■ Problem to solve
Among the entries below, find the line with "def Part.bayPrograms (pt", then quote it and each following line up to and including the line with "(List.range pt.tiles.length).all (fun", and nothing else.
*** Given records Section Begins ***
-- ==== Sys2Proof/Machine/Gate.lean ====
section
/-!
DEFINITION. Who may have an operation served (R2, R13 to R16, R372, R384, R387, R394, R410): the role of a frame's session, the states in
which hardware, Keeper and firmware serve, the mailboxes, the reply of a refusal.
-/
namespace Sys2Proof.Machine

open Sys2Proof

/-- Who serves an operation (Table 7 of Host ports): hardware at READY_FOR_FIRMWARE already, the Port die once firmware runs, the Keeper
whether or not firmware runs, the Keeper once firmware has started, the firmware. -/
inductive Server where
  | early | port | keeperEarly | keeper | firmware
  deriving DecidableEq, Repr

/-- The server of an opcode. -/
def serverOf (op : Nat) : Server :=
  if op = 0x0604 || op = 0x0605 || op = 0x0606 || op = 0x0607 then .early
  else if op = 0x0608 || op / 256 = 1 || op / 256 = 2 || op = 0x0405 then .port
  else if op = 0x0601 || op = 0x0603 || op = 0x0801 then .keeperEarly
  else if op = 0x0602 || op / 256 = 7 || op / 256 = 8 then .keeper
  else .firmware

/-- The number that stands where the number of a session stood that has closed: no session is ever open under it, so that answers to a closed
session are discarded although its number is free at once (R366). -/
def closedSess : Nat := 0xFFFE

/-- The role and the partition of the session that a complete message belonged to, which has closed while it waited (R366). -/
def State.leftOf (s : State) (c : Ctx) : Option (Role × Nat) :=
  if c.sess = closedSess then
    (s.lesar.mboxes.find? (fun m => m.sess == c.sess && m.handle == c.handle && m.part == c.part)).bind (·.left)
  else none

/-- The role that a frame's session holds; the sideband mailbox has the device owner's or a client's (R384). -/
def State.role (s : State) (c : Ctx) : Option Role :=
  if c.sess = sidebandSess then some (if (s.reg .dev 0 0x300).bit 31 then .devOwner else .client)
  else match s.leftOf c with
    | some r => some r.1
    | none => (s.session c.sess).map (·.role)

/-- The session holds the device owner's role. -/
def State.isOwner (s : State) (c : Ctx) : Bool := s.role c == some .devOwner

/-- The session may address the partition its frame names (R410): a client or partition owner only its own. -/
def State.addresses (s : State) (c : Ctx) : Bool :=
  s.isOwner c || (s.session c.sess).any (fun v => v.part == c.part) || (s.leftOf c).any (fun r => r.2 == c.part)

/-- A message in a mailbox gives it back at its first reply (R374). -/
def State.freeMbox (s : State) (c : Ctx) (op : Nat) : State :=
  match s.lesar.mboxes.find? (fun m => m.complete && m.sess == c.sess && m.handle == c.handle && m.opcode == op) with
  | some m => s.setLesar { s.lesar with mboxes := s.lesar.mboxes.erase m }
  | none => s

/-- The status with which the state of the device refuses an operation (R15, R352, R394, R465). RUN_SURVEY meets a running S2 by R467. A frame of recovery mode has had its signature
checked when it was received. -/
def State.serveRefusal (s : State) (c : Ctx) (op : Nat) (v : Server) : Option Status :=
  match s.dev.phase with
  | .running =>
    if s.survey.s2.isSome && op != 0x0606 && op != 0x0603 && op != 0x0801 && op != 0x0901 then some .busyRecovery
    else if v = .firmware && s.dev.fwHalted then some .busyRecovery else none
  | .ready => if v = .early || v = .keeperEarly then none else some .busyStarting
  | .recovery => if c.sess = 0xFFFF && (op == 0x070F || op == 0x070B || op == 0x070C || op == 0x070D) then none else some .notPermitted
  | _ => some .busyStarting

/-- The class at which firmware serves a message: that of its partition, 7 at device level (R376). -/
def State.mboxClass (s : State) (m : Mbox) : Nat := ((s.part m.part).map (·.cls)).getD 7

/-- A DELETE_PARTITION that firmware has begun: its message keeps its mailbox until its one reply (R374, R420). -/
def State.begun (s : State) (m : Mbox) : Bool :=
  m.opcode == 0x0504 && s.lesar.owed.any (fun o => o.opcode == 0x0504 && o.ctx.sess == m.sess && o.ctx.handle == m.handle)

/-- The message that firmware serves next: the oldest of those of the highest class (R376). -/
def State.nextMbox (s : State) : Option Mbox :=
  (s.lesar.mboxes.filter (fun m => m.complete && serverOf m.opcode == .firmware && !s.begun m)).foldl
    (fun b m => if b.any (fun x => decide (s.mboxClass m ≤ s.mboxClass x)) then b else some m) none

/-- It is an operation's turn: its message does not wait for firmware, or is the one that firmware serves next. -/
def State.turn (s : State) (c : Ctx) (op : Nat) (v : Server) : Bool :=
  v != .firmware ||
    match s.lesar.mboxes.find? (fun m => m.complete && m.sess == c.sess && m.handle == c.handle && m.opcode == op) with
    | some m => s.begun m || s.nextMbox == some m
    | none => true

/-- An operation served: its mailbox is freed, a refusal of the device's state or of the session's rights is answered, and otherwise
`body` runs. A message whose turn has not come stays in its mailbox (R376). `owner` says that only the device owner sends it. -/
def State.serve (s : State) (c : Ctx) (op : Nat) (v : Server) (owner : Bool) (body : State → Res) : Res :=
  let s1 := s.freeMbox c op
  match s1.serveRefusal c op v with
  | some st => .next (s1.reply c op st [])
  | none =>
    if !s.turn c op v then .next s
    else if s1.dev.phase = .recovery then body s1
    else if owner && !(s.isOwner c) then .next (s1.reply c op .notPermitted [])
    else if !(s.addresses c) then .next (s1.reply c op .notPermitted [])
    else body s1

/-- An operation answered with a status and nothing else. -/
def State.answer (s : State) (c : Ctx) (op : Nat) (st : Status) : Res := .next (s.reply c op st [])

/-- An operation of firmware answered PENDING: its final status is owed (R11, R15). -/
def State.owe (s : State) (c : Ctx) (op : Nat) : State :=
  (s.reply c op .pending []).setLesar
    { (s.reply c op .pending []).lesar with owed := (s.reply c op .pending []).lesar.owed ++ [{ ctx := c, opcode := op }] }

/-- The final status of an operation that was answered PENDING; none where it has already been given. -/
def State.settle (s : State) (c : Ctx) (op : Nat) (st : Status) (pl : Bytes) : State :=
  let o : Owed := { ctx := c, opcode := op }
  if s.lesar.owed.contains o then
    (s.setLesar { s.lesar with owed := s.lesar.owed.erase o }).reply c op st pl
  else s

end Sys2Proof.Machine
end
*** Given records Section Ends ***
*** Given records Section Begins ***
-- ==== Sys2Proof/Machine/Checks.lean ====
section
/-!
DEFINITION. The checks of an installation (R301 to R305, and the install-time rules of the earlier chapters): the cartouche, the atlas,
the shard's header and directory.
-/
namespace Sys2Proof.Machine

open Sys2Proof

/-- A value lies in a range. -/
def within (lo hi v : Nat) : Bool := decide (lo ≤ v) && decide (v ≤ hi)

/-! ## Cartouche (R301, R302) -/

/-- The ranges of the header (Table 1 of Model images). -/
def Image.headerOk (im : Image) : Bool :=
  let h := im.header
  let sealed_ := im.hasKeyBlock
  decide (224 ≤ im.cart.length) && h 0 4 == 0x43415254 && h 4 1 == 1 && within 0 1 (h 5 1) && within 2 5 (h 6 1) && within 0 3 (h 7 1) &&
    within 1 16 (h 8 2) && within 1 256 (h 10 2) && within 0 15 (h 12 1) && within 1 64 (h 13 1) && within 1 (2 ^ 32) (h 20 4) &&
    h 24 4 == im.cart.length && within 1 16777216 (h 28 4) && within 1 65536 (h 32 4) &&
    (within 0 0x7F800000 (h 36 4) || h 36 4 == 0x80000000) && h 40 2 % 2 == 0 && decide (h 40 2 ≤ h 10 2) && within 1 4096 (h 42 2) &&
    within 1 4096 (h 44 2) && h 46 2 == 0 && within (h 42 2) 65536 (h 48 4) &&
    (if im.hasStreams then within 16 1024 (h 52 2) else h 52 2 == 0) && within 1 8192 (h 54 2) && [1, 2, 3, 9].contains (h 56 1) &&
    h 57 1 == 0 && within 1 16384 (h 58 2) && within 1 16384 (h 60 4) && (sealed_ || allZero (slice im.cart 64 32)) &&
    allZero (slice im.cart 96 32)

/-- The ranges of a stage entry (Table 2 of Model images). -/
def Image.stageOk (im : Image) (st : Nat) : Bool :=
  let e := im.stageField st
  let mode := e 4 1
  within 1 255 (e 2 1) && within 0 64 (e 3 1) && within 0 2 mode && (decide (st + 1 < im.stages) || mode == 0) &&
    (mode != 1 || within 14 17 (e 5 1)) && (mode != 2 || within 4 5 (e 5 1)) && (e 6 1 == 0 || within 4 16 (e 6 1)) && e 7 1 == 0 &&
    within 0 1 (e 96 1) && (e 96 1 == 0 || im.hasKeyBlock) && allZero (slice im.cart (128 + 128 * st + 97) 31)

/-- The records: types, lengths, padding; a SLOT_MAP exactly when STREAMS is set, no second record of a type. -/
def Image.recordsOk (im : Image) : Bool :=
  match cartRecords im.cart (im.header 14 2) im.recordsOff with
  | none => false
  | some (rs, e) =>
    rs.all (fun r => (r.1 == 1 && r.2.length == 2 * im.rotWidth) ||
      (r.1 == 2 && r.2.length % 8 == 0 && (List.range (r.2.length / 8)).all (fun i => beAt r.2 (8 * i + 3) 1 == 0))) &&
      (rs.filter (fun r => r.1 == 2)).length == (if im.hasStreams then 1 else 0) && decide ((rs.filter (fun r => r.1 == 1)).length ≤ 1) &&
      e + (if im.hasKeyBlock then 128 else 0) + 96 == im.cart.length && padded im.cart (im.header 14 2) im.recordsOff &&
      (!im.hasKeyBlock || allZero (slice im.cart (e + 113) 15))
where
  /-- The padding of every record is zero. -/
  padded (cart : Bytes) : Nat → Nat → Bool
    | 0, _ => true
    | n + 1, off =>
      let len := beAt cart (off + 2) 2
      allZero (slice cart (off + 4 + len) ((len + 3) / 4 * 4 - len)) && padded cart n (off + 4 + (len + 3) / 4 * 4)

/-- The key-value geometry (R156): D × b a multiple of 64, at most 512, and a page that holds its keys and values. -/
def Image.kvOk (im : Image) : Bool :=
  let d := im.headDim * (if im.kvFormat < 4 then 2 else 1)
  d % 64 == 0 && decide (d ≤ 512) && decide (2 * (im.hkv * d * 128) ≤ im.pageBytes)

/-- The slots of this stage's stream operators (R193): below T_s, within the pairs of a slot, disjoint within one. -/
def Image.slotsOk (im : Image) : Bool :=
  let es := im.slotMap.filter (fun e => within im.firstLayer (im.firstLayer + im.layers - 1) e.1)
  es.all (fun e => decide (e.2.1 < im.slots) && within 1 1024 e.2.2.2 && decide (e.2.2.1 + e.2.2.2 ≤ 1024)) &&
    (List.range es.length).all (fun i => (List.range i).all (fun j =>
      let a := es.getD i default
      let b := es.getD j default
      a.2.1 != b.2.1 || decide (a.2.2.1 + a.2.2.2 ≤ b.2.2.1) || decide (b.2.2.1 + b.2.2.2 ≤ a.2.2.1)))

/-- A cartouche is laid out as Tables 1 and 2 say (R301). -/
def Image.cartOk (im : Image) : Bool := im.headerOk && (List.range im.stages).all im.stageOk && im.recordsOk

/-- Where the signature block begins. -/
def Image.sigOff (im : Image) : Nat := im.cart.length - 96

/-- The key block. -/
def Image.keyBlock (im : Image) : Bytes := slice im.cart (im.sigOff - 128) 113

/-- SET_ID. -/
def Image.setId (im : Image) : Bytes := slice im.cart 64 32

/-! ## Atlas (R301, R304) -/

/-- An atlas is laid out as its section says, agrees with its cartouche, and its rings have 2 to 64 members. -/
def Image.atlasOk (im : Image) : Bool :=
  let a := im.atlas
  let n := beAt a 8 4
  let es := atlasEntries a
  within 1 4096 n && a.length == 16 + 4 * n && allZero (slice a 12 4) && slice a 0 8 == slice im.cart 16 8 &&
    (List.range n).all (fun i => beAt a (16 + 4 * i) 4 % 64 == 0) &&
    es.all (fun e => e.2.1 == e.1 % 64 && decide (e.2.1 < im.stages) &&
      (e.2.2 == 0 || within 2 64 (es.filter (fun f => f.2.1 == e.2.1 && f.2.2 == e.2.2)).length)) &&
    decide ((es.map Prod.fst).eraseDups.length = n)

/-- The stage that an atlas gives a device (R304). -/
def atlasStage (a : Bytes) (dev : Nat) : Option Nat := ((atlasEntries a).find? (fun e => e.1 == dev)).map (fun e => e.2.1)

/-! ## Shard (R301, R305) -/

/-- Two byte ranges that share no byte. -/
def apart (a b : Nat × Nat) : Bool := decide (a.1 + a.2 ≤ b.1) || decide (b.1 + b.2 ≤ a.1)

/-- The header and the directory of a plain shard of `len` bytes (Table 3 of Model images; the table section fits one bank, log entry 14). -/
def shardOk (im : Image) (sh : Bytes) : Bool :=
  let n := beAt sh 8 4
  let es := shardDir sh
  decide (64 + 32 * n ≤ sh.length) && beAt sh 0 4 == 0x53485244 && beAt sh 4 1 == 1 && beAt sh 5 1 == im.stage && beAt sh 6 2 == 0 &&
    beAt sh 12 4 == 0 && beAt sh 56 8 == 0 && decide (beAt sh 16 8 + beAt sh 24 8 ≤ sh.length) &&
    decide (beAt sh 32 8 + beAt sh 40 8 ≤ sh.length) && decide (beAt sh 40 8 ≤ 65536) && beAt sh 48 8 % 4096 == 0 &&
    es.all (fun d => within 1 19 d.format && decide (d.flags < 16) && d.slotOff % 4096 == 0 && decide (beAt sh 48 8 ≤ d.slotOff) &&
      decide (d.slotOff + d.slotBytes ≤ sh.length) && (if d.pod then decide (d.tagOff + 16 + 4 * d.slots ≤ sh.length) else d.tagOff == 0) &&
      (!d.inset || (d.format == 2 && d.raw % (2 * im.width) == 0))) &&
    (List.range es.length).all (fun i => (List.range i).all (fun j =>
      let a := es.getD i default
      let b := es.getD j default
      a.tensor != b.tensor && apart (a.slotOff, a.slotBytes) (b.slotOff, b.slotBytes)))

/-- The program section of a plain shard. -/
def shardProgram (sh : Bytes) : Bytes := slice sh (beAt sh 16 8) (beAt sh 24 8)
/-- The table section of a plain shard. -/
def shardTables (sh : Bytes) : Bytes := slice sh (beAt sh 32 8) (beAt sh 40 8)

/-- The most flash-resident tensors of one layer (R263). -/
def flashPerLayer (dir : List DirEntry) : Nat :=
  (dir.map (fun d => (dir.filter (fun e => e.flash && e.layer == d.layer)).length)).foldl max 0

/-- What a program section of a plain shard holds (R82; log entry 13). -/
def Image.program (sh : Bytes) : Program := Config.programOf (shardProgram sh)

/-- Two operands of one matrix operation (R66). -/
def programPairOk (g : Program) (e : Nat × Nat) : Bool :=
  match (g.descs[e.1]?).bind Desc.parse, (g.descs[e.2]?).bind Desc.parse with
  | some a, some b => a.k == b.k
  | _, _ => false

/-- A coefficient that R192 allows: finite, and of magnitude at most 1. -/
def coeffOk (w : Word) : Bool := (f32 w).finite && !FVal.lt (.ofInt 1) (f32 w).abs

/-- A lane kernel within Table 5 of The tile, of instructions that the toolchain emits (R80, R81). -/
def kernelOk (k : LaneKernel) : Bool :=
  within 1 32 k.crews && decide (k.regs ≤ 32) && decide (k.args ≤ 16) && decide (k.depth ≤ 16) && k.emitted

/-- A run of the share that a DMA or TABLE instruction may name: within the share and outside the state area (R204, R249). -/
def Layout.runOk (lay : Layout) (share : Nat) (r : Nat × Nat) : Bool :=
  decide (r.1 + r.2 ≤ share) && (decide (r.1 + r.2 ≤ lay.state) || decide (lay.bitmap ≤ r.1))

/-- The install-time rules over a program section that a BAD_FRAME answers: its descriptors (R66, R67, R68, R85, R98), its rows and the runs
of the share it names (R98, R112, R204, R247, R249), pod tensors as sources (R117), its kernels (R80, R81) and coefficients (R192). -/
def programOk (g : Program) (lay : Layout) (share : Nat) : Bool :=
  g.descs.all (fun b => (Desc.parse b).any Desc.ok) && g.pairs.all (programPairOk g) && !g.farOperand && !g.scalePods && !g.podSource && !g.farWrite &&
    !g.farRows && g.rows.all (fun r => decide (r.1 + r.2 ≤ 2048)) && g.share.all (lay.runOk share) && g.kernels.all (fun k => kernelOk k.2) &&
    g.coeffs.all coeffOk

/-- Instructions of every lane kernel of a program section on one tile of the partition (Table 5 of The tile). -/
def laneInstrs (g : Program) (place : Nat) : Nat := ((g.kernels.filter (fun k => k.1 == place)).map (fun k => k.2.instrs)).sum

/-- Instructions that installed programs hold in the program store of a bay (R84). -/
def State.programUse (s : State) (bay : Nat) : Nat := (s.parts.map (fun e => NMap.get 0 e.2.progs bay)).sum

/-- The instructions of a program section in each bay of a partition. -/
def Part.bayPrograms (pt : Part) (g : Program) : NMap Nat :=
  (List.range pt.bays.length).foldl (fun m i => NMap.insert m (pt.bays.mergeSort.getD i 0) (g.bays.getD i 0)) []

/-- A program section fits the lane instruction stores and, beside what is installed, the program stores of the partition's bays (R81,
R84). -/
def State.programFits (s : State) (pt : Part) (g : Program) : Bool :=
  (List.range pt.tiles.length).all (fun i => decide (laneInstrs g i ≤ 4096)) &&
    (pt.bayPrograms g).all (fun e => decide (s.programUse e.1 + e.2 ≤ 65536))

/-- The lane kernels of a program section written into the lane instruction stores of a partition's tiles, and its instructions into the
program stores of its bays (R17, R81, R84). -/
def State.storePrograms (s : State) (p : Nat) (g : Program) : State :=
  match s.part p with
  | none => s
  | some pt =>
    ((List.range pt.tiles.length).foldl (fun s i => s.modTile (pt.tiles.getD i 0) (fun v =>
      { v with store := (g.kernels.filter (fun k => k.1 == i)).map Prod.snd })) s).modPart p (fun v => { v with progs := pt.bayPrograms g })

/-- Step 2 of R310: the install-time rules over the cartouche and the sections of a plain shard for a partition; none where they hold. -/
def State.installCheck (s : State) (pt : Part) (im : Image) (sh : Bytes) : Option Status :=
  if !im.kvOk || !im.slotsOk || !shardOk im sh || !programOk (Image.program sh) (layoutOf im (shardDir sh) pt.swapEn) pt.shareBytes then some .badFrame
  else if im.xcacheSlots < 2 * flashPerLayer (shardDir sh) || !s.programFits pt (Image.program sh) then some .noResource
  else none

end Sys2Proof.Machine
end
*** Given records Section Ends ***
*** Given records Section Begins ***
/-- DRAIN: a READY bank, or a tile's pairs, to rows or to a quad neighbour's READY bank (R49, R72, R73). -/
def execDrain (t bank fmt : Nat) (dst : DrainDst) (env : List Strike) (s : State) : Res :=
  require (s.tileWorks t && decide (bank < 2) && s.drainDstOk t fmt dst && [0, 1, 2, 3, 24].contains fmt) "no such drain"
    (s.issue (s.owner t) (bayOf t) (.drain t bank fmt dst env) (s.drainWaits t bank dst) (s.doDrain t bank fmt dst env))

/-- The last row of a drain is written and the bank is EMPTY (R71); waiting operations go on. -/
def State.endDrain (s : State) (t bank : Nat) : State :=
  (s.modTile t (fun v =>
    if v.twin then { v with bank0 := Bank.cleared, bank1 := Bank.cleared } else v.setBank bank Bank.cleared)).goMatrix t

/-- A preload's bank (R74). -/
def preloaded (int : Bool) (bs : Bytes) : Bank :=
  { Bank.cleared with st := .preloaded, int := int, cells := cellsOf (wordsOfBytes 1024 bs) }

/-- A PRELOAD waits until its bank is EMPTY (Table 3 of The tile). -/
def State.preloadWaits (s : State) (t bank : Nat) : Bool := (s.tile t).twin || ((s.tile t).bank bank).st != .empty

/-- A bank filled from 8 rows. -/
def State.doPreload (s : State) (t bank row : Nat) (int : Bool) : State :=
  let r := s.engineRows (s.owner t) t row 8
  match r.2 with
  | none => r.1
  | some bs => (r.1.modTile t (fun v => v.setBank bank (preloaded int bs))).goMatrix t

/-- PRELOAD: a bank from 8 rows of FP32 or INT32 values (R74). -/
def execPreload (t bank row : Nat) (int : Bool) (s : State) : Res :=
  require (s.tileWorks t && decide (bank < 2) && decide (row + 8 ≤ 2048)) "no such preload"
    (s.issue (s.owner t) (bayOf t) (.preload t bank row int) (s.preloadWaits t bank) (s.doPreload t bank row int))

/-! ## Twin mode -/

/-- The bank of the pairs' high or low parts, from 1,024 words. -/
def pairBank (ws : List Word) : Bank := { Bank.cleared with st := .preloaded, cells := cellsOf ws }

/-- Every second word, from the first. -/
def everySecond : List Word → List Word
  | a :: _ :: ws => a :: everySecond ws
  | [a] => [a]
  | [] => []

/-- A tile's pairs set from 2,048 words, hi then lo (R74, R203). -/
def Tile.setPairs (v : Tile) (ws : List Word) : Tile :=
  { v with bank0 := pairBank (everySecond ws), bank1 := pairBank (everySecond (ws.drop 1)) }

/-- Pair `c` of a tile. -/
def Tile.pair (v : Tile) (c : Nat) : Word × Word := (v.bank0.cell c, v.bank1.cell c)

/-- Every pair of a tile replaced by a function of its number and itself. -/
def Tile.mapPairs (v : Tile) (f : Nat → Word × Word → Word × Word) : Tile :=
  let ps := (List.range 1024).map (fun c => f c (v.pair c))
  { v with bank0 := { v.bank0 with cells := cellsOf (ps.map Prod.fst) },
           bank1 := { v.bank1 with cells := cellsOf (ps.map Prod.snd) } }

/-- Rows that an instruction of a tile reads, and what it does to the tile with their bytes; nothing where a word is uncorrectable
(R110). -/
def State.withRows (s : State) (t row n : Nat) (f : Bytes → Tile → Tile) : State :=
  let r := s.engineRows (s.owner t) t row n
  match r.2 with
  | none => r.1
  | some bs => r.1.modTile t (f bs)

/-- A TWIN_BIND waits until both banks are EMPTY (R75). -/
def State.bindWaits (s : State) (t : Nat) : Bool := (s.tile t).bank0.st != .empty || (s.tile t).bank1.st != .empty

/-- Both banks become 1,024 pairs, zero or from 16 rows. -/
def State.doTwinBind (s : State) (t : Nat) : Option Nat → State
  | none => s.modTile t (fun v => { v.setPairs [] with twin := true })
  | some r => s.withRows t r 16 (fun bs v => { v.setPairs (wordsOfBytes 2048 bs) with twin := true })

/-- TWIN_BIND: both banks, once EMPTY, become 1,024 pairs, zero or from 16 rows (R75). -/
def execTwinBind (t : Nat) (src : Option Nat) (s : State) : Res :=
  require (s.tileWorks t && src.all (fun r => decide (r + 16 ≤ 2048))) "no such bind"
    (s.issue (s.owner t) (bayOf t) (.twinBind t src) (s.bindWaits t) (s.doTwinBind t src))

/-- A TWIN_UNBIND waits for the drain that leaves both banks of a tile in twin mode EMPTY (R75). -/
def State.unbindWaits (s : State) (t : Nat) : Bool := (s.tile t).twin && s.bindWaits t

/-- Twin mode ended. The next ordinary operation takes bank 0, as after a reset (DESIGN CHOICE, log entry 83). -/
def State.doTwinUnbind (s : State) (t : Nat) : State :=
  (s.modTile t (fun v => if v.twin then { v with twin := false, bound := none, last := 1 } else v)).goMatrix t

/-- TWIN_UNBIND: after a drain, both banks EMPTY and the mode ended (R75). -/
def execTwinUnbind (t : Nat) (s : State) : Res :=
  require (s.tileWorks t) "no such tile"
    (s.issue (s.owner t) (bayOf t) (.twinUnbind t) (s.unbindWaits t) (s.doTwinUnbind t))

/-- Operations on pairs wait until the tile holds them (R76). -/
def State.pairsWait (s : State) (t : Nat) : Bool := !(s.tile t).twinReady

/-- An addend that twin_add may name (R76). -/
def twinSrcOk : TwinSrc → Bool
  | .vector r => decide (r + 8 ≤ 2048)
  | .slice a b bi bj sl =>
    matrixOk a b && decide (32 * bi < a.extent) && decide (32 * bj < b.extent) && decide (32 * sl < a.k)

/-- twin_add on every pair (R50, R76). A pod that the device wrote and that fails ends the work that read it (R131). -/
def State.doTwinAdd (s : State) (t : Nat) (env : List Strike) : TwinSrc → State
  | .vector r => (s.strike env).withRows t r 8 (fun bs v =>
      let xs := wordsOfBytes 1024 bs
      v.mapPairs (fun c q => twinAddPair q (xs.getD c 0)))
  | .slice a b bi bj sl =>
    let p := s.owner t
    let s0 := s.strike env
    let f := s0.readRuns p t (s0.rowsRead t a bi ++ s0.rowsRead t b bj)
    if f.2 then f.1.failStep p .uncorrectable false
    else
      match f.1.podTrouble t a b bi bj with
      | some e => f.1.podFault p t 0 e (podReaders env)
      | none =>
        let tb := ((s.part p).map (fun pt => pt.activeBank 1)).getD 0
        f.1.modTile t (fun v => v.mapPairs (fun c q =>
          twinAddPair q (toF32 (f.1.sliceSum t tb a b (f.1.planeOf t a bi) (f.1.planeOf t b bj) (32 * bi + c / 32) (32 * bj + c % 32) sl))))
*** Given records Section Ends ***
■ Solved exercise
def Part.bayPrograms (pt : Part) (g : Program) : NMap Nat :=
  (List.range pt.bays.length).foldl (fun m i => NMap.insert m (pt.bays.mergeSort.getD i 0) (g.bays.getD i 0)) []

/-- A program section fits the lane instruction stores and, beside what is installed, the program stores of the partition's bays (R81,
R84). -/
def State.programFits (s : State) (pt : Part) (g : Program) : Bool :=
  (List.range pt.tiles.length).all (fun i => decide (laneInstrs g i ≤ 4096)) &&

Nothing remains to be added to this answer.